# EI spray mix



## hotweldfire (7 Aug 2011)

Hi All,

I know I have seen the answer to this question somewhere but my search skills are failing me. Question is:

How much EI liquid mix do I add to how much water to spray my emersed plants? I use an Aquarium Plant Food UK pre-mix in my main tank and want to dilute this to spray. 

So, 1:10? 1:100?

Then spray each day?


----------



## ghostsword (7 Aug 2011)

I spray with tank water, but should be the same as you would do the tank. 

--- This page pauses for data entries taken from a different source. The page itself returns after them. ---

-- ==== Sys2Proof/Certificates/Slice0/Obligations.lean ====
section
/-! DEFINITION. The statements for the provers. -/
open Sys2Proof Sys2Proof.Machine

/-! ## Scalar instructions (04) -/

/-- 04 R100, R101: the three-register integer operations write their result modulo 2^64 and change nothing else. Division by zero
gives −1 and the remainder a; no integer operation traps. -/
def Obligations.ScalarIntegerResults : Prop :=
  ∀ (s : State) (d a b : BitVec 5),
    let x := s.rd a
    let y := s.rd b
    let n := y.toNat % 64
    WritesReg (.add d a b) s d (x + y) ∧ WritesReg (.sub d a b) s d (x - y)
    ∧ WritesReg (.and d a b) s d (x &&& y) ∧ WritesReg (.or d a b) s d (x ||| y) ∧ WritesReg (.xor d a b) s d (x ^^^ y)
    ∧ WritesReg (.sll d a b) s d (x <<< n) ∧ WritesReg (.srl d a b) s d (x >>> n)
    ∧ WritesReg (.sra d a b) s d (BitVec.ofInt 64 (x.toInt / 2 ^ n))
    ∧ WritesReg (.slt d a b) s d (if x.toInt < y.toInt then 1 else 0)
    ∧ WritesReg (.sltn d a b) s d (if x.toNat < y.toNat then 1 else 0)
    ∧ WritesReg (.mul d a b) s d (BitVec.ofNat 64 (x.toNat * y.toNat))
    ∧ WritesReg (.mulh d a b) s d (BitVec.ofInt 64 (x.toInt * y.toInt / 2 ^ 64))
    ∧ WritesReg (.mulhn d a b) s d (BitVec.ofNat 64 (x.toNat * y.toNat / 2 ^ 64))
    ∧ WritesReg (.div d a b) s d (if y = 0 then -1 else BitVec.ofInt 64 (x.toInt.tdiv y.toInt))
    ∧ WritesReg (.divn d a b) s d (if y = 0 then -1 else BitVec.ofNat 64 (x.toNat / y.toNat))
    ∧ WritesReg (.rem d a b) s d (if y = 0 then x else BitVec.ofInt 64 (x.toInt.tmod y.toInt))
    ∧ WritesReg (.remn d a b) s d (if y = 0 then x else BitVec.ofNat 64 (x.toNat % y.toNat))
    ∧ WritesReg (.min d a b) s d (if y.toInt < x.toInt then y else x)
    ∧ WritesReg (.max d a b) s d (if x.toInt < y.toInt then y else x)
    ∧ WritesReg (.minn d a b) s d (if y.toNat < x.toNat then y else x)
    ∧ WritesReg (.maxn d a b) s d (if x.toNat < y.toNat then y else x)
    ∧ WritesReg (.rotl d a b) s d (x <<< n ||| x >>> (64 - n))
    ∧ WritesReg (.rotr d a b) s d (x >>> n ||| x <<< (64 - n))
    ∧ WritesReg (.sel d a b) s d (if s.rd d ≠ 0 then x else y)

/-- 04 R100: CLZ, CTZ, POPC and BSWAP, described by the bits of the operand. -/
def Obligations.ScalarBitResults : Prop :=
  ∀ (s : State) (d a : BitVec 5),
    let x := s.rd a
    (∃ n ≤ 64, WritesReg (.clz d a) s d (BitVec.ofNat 64 n) ∧ x.toNat < 2 ^ (64 - n) ∧ (n < 64 → 2 ^ (63 - n) ≤ x.toNat))
    ∧ (∃ n ≤ 64, WritesReg (.ctz d a) s d (BitVec.ofNat 64 n) ∧ 2 ^ n ∣ x.toNat ∧ (n < 64 → ¬ 2 ^ (n + 1) ∣ x.toNat))
    ∧ WritesReg (.popc d a) s d (BitVec.ofNat 64 ((List.range 64).filter fun i => x.getLsbD i).length)
    ∧ ∃ y : Word, WritesReg (.bswap d a) s d y ∧ ∀ i < 8, y.toNat / 256 ^ i % 256 = x.toNat / 256 ^ (7 - i) % 256

/-- 04 R102 to R104: the immediate forms compute the operation with the sign-extended immediate or the count of the word; LIH and
ADDPC build constants and code offsets. -/
def Obligations.ScalarImmediateResults : Prop :=
  ∀ (s : State) (d a : BitVec 5) (i : BitVec 14) (n : BitVec 6) (j : BitVec 19),
    let x := s.rd a
    let y : Word := BitVec.ofInt 64 i.toInt
    WritesReg (.addi d a i) s d (x + y) ∧ WritesReg (.andi d a i) s d (x &&& y) ∧ WritesReg (.ori d a i) s d (x ||| y)
    ∧ WritesReg (.xori d a i) s d (x ^^^ y)
    ∧ WritesReg (.slti d a i) s d (if x.toInt < y.toInt then 1 else 0)
    ∧ WritesReg (.sltni d a i) s d (if x.toNat < y.toNat then 1 else 0)
    ∧ WritesReg (.slli d a n) s d (x <<< n.toNat) ∧ WritesReg (.srli d a n) s d (x >>> n.toNat)
    ∧ WritesReg (.srai d a n) s d (BitVec.ofInt 64 (x.toInt / 2 ^ n.toNat))
    ∧ WritesReg (.rotri d a n) s d (x >>> n.toNat ||| x <<< (64 - n.toNat))
    ∧ WritesReg (.lih d j) s d (BitVec.ofInt 64 (j.toInt * 2 ^ 13))
    ∧ WritesReg (.addpc d j) s d (s.th.pc + BitVec.ofInt 64 (j.toInt * 4))

/-- 04 R105 to R107: a branch that is not taken goes to pc + 4; a taken branch and a jump whose target lies in the window of the
level pass control there, JAL and JALR with pc + 4 in g[D]. A target outside the window takes CODEWIN at the branch or jump, a misaligned
target of JALR takes MISALIGN, and a JALR to the exit address ends the thread, all without writing g[D]. -/
def Obligations.ControlTransfers : Prop :=
  ∀ (s : State) (d a b : BitVec 5) (o i : BitVec 14) (j : BitVec 19),
    let x := s.rd a
    let y := s.rd b
    let inWin := fun t : Word => s.inWindow s.th.level s.core t.toNat = true
    let outWin := fun t : Word => s.inWindow s.th.level s.core t.toNat = false
    let bt := s.th.pc + BitVec.ofInt 64 (o.toInt * 4)
    let jt := s.th.pc + BitVec.ofInt 64 (j.toInt * 4)
    let rt := x + BitVec.ofInt 64 i.toInt
    let codewin := fun (br : Instr) (t : Word) => Takes br s { cause := 5, tval := t }
    let branch := fun (br : Instr) (c : Prop) =>
      (¬ c → GoesTo br s 0 0 (s.th.pc + 4)) ∧ (c → inWin bt → GoesTo br s 0 0 bt) ∧ (c → outWin bt → codewin br bt)
    branch (.beq a b o) (x = y) ∧ branch (.bne a b o) (x ≠ y)
    ∧ branch (.blt a b o) (x.toInt < y.toInt) ∧ branch (.bge a b o) (y.toInt ≤ x.toInt)
    ∧ branch (.bltn a b o) (x.toNat < y.toNat) ∧ branch (.bgen a b o) (y.toNat ≤ x.toNat)
    ∧ (inWin jt → GoesTo (.jal d j) s d (s.th.pc + 4) jt)
    ∧ (outWin jt → codewin (.jal d j) jt)
    ∧ (rt.toNat % 4 = 0 → rt ≠ exitAddress → inWin rt → GoesTo (.jalr d a i) s d (s.th.pc + 4) rt)
    ∧ (rt.toNat % 4 ≠ 0 → Takes (.jalr d a i) s { cause := 4, tval := rt })
    ∧ (rt.toNat % 4 = 0 → rt ≠ exitAddress → outWin rt → codewin (.jalr d a i) rt)
    ∧ (rt = 0xFFFFFFFFFFFFFFFC →
      exec (.jalr d a i) s = .next { s with th := { s.th with status := .ending false, cv := none } })

/-- 04 R108: a load of 1, 2, 4 or 8 bytes that can be performed writes the little-endian bytes at its effective address, extended to
64 bits, and changes no byte of memory and no other register. -/
def Obligations.ScalarLoadResults : Prop :=
  ∀ (s u : State) (l : Loc) (n : Nat) (d a : BitVec 5) (i : BitVec 14),
    s.scalarLoc (s.rd a + BitVec.ofInt 64 i.toInt) n .read = .ok (l, u) →
    let loads := fun (ld : Instr) (x : Word) =>
      ∃ t, exec ld s = .next t ∧ Holds d x t ∧ KeepsRegs d s t ∧ t.th.pc = s.th.pc + 4 ∧ OnlyScalars s.th t.th ∧ SameBytes s t
    let m := s.bytesAt l n
    (n = 1 → loads (.ldBS d a i) (BitVec.ofInt 64 (BitVec.ofNat 8 m).toInt) ∧ loads (.ldBN d a i) (BitVec.ofNat 64 m))
    ∧ (n = 2 → loads (.ldHS d a i) (BitVec.ofInt 64 (BitVec.ofNat 16 m).toInt) ∧ loads (.ldHN d a i) (BitVec.ofNat 64 m))
    ∧ (n = 4 → loads (.ldWS d a i) (BitVec.ofInt 64 (BitVec.ofNat 32 m).toInt) ∧ loads (.ldWN d a i) (BitVec.ofNat 64 m))
    ∧ (n = 8 → loads (.ldD d a i) (BitVec.ofNat 64 m))

/-- 04 R108: a store of 1, 2, 4 or 8 bytes that can be performed writes the low bytes of g[D] at its effective address and changes no
register; every other byte of memory reads as before, but for the second write of a page that is being migrated (13 R313). -/
def Obligations.ScalarStoreResults : Prop :=
  ∀ (s u : State) (l : Loc) (n : Nat) (d a : BitVec 5) (i : BitVec 14),
    s.wf = true → s.scalarLoc (s.rd a + BitVec.ofInt 64 i.toInt) n .write = .ok (l, u) →
    let stores := fun (st : Instr) =>
      ∃ t, exec st s = .next t ∧ t.th = { s.th with pc := s.th.pc + 4, cv := none, reissue := false } ∧ Stored s t l n (s.rd d).toNat
    (n = 1 → stores (.stB d a i)) ∧ (n = 2 → stores (.stH d a i)) ∧ (n = 4 → stores (.stW d a i)) ∧ (n = 8 → stores (.stD d a i))

/-- 04 R114: an AMO that can be performed writes the sign-extended old value to g[D] and the new value to memory; a failed cas changes no
byte. -/
def Obligations.AtomicResults : Prop :=
  ∀ (s u : State) (l : Loc) (d a b : BitVec 5) (z : BitVec 1) (o : BitVec 2),
    let n := if z = 0 then 4 else 8
    s.wf = true → s.scalarLoc (s.rd a) n .rmw = .ok (l, u) →
    let old : BitVec (8 * n) := BitVec.ofNat (8 * n) (s.bytesAt l n)
    let y : BitVec (8 * n) := BitVec.ofNat (8 * n) (s.rd b).toNat
    let e : BitVec (8 * n) := BitVec.ofNat (8 * n) (s.rd d).toNat
    let writes := fun (am : Instr) (new : BitVec (8 * n)) =>
      ∃ t, exec am s = .next t ∧ Holds d (BitVec.ofInt 64 old.toInt) t ∧ KeepsRegs d s t ∧ t.th.pc = s.th.pc + 4
        ∧ OnlyScalars s.th t.th ∧ Stored s t l n new.toNat
    writes (.amoAdd d a b z o) (old + y) ∧ writes (.amoAnd d a b z o) (old &&& y) ∧ writes (.amoOr d a b z o) (old ||| y)
    ∧ writes (.amoXor d a b z o) (old ^^^ y)
    ∧ writes (.amoMin d a b z o) (if y.toInt < old.toInt then y else old)
    ∧ writes (.amoMax d a b z o) (if old.toInt < y.toInt then y else old)
    ∧ writes (.amoMinn d a b z o) (if y.toNat < old.toNat then y else old)
    ∧ writes (.amoMaxn d a b z o) (if old.toNat < y.toNat then y else old)
    ∧ writes (.amoSwap d a b z o) y
    ∧ (old = e → writes (.amoCas d a b z o) y)
    ∧ (old ≠ e → ∃ t, exec (.amoCas d a b z o) s = .next t ∧ Holds d (BitVec.ofInt 64 old.toInt) t ∧ KeepsRegs d s t
        ∧ t.th.pc = s.th.pc + 4 ∧ OnlyScalars s.th t.th ∧ SameBytes s t)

So I do 15ml per 40l, so divide that until you got a dosage. 


---
- .


----------



## GHNelson (8 Aug 2011)

Hi
I would just use fresh tap-water.
I used to use a premix EI on my moss on wood and this resulted in green algae on the wood so I changed to Fresh tap-water.
This resolved the problem  ......plus it has trace and also Co2 in it.
I spray every few days.
hoggie


----------



## ghostsword (8 Aug 2011)

They are emerse, so they would not care about CO2..  


			
				hogan53 said:
			
		

> Hi
> I would just use fresh tap-water.
> I used to use a premix EI on my moss on wood and this resulted in green algae on the wood so I changed to Fresh tap-water.
> This resolved the problem  ......plus it has trace and also Co2 in it.
> ...



The issue I had with tap water was the deposit it would leave on the leaves, but also works.


----------



## hotweldfire (8 Aug 2011)

Thanks both. I'll give tank water a try first.


----------